> _TASK PROMPT_:
Transcribe exactly the line containing "fill (hudCheck (if" plus every later line in the data.

[Source data]
= Beginning of Section =

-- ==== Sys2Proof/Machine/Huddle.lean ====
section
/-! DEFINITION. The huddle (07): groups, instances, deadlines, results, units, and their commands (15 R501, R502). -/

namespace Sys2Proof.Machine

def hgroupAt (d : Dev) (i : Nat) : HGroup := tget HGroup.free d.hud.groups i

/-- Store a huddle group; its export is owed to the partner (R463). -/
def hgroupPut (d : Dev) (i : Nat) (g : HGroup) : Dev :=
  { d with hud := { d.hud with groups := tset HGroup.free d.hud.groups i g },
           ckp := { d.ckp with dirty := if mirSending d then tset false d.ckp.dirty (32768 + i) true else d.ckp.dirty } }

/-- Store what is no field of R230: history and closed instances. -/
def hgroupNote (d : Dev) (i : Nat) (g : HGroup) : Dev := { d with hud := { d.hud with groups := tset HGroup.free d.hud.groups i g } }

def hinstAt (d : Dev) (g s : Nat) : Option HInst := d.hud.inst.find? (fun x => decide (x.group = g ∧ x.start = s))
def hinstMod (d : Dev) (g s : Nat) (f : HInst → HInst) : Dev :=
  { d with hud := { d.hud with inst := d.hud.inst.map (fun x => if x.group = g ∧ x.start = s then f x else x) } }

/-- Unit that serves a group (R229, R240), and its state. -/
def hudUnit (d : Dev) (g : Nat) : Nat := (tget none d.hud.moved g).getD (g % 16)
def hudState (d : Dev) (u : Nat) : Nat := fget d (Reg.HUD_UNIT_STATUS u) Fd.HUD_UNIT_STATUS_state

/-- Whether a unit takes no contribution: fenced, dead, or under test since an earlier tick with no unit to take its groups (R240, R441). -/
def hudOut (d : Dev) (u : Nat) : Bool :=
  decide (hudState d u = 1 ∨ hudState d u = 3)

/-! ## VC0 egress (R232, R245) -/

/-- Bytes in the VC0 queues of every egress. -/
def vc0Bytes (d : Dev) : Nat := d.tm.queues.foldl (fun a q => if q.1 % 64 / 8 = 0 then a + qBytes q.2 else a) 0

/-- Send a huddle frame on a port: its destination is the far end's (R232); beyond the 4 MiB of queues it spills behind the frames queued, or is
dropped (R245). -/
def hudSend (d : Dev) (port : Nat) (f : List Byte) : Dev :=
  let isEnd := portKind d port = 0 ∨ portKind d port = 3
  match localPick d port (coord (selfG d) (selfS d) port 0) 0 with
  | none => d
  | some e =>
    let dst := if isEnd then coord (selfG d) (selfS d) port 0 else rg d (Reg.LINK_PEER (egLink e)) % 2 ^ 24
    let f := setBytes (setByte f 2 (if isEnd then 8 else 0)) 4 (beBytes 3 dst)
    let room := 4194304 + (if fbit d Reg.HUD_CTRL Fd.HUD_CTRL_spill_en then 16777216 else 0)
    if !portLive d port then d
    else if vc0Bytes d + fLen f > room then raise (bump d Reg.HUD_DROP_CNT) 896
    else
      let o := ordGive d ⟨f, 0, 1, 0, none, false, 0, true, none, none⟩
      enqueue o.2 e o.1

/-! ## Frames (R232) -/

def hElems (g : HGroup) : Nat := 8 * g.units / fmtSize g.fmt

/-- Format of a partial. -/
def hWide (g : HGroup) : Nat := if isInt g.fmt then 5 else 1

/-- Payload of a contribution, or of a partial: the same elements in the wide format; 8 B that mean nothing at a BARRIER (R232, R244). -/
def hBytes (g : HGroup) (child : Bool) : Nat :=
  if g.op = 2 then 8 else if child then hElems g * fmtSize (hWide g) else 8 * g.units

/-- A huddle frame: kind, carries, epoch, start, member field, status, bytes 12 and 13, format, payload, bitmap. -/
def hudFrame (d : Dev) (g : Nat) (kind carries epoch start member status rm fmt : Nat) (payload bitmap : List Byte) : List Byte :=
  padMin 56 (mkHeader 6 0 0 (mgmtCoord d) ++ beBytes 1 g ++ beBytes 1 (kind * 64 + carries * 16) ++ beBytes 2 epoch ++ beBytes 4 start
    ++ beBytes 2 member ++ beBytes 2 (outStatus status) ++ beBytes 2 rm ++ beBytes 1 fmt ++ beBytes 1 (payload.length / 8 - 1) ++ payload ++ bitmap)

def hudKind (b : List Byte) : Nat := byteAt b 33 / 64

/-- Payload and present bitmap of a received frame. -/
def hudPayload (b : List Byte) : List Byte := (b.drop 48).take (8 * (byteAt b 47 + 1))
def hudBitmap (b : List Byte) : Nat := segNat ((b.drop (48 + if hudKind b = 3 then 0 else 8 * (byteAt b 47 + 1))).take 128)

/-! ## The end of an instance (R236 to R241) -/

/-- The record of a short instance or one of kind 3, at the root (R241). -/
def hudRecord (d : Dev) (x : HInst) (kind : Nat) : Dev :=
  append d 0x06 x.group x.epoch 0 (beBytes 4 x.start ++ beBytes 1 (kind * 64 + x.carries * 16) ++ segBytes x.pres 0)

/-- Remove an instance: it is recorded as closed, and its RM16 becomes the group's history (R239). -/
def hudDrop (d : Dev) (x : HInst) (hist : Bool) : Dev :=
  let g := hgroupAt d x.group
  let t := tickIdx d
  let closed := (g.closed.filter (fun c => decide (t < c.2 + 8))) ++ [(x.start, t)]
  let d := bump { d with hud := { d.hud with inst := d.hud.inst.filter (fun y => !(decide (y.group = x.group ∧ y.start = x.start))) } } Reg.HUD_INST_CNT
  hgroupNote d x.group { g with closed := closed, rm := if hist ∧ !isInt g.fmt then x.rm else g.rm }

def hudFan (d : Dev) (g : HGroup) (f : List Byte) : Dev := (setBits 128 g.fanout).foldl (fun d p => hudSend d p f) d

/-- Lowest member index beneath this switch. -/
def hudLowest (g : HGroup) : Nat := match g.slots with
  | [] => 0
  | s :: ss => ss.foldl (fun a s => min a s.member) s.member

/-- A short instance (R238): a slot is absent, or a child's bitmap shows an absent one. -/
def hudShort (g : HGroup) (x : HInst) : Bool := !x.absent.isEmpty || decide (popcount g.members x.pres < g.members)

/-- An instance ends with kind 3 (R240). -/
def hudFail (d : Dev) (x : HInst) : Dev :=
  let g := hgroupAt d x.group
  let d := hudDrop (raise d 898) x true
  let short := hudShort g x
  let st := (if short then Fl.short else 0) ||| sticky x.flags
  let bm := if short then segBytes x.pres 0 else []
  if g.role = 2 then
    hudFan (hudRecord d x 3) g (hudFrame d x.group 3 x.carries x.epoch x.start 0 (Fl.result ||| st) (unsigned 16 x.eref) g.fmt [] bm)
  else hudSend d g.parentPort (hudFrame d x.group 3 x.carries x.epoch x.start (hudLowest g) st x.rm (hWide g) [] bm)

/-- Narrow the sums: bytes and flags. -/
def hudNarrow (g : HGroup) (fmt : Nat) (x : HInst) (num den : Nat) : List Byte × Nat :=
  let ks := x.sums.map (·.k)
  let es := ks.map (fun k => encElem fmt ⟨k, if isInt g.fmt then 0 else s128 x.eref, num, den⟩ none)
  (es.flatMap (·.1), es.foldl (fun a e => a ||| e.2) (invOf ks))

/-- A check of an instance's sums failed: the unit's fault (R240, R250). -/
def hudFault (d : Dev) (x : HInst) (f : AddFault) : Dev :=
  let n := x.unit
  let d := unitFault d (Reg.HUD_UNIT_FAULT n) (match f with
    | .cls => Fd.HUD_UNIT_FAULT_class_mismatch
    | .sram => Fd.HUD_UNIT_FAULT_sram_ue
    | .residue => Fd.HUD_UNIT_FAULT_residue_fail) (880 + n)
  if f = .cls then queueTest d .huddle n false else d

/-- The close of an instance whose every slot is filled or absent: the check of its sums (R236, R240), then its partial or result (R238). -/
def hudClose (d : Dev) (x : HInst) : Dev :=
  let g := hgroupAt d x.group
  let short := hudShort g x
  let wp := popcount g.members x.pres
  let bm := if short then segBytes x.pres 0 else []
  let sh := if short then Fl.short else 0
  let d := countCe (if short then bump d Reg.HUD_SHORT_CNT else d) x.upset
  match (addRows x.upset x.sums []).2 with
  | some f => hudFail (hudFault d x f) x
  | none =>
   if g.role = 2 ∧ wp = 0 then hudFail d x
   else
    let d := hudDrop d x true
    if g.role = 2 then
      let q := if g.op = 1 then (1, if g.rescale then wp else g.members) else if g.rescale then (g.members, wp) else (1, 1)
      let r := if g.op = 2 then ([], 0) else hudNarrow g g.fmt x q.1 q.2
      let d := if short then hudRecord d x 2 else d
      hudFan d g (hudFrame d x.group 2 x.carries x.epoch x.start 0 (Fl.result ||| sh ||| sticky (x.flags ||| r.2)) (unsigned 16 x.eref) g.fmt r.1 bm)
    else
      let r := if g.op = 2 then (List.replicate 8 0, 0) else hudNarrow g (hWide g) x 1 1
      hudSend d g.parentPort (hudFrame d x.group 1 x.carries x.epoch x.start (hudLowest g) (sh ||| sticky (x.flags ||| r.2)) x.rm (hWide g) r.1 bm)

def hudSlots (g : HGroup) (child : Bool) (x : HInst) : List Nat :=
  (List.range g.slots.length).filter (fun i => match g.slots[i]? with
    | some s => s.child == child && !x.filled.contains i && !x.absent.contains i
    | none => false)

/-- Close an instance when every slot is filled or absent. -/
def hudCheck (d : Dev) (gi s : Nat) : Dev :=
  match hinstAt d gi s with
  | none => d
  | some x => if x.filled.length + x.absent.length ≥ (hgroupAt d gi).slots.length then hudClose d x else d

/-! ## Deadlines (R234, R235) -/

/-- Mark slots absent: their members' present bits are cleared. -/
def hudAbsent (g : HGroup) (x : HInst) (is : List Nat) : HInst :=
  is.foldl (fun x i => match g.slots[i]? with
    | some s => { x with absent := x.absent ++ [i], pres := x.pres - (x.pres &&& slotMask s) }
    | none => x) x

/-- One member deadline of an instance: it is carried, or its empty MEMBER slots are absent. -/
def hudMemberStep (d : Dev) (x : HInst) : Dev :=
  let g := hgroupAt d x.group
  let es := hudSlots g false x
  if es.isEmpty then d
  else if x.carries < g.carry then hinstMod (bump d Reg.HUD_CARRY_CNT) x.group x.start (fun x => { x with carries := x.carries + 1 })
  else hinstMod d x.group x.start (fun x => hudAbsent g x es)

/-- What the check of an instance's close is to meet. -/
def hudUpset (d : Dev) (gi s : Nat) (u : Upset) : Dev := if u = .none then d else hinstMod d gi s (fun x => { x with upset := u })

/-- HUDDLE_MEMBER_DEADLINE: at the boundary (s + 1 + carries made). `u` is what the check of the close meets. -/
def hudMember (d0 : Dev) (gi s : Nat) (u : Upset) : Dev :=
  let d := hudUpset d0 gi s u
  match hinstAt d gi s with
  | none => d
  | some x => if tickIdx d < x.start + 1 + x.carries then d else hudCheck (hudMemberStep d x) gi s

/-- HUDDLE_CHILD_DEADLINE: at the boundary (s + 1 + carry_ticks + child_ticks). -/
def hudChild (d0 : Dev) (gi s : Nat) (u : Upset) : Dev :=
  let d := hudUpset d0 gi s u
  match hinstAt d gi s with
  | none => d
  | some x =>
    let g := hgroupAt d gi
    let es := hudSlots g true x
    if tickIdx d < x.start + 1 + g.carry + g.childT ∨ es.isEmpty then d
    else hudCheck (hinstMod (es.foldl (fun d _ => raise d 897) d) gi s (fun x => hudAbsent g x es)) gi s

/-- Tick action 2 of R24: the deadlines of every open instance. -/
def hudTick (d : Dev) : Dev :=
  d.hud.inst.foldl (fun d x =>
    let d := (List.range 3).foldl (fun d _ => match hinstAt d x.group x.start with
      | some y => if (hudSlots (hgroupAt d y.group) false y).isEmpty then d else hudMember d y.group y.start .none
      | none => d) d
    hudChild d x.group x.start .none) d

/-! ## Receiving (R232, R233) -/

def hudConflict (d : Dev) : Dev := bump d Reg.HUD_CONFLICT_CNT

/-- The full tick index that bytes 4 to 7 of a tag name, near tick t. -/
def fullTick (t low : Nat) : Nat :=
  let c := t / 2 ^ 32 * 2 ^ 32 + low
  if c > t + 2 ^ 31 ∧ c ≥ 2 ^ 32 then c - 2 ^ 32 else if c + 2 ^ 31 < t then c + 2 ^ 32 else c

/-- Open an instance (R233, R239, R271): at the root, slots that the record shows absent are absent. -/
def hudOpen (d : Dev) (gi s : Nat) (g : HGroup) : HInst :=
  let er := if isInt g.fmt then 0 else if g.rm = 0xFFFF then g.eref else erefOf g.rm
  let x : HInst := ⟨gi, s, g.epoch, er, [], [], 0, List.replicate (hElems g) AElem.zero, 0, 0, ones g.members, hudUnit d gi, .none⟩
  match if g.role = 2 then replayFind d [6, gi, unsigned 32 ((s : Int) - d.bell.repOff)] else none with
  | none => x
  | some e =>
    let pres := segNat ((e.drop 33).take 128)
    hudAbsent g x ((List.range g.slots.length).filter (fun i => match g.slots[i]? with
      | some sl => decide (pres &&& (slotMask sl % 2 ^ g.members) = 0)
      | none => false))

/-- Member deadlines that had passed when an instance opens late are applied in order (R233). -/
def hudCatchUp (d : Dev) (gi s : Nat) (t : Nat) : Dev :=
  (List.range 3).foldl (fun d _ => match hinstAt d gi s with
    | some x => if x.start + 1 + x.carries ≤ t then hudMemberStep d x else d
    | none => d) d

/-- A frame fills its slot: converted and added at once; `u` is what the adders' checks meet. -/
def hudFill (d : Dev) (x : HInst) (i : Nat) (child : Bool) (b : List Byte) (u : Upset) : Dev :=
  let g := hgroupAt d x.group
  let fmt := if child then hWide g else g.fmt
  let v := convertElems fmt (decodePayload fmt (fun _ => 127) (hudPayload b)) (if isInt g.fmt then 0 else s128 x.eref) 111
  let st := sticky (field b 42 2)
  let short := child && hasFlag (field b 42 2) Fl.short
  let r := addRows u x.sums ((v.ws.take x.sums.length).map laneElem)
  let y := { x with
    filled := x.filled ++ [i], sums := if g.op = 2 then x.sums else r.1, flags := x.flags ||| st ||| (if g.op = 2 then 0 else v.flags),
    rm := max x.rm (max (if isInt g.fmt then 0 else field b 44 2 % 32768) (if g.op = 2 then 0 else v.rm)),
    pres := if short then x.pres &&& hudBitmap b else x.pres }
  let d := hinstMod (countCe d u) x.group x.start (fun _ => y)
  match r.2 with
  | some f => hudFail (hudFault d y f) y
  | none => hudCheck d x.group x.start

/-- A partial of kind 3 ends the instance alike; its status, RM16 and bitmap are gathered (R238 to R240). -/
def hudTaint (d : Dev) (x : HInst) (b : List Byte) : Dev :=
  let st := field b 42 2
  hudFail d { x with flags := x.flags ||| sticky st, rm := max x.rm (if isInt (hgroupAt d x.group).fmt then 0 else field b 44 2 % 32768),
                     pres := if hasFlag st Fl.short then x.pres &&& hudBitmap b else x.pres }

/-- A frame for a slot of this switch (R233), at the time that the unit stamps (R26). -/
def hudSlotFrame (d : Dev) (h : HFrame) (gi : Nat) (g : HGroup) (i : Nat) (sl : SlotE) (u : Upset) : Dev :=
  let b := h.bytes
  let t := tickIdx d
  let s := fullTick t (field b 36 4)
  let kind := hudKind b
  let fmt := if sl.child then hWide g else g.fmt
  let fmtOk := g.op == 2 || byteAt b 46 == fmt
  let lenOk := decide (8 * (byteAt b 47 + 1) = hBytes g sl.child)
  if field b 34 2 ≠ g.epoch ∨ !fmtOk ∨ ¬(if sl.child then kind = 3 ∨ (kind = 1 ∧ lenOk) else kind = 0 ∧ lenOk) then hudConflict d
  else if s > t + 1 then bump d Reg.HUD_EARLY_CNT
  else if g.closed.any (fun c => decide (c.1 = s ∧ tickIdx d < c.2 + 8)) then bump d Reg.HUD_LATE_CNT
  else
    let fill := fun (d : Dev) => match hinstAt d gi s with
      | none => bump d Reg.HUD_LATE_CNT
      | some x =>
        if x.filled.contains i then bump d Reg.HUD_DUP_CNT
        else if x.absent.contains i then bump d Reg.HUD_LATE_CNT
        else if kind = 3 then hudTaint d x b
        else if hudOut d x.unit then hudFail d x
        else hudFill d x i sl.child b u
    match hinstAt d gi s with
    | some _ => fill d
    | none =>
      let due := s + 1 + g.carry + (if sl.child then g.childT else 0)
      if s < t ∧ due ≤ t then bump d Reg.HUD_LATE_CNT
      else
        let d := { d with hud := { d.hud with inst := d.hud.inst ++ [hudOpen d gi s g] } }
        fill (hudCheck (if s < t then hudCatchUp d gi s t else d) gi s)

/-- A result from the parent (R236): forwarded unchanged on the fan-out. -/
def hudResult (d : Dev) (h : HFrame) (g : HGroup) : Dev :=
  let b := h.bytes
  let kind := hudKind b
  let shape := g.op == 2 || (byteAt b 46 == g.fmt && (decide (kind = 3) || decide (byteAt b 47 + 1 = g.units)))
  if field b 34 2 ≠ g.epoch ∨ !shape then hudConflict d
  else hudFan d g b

= End of Section =

> _SOLUTION TO THE EXERCISE_:
        fill (hudCheck (if s < t then hudCatchUp d gi s t else d) gi s)

/-- A result from the parent (R236): forwarded unchanged on the fan-out. -/
def hudResult (d : Dev) (h : HFrame) (g : HGroup) : Dev :=
  let b := h.bytes
  let kind := hudKind b
  let shape := g.op == 2 || (byteAt b 46 == g.fmt && (decide (kind = 3) || decide (byteAt b 47 + 1 = g.units)))
  if field b 34 2 ≠ g.epoch ∨ !shape then hudConflict d
  else hudFan d g b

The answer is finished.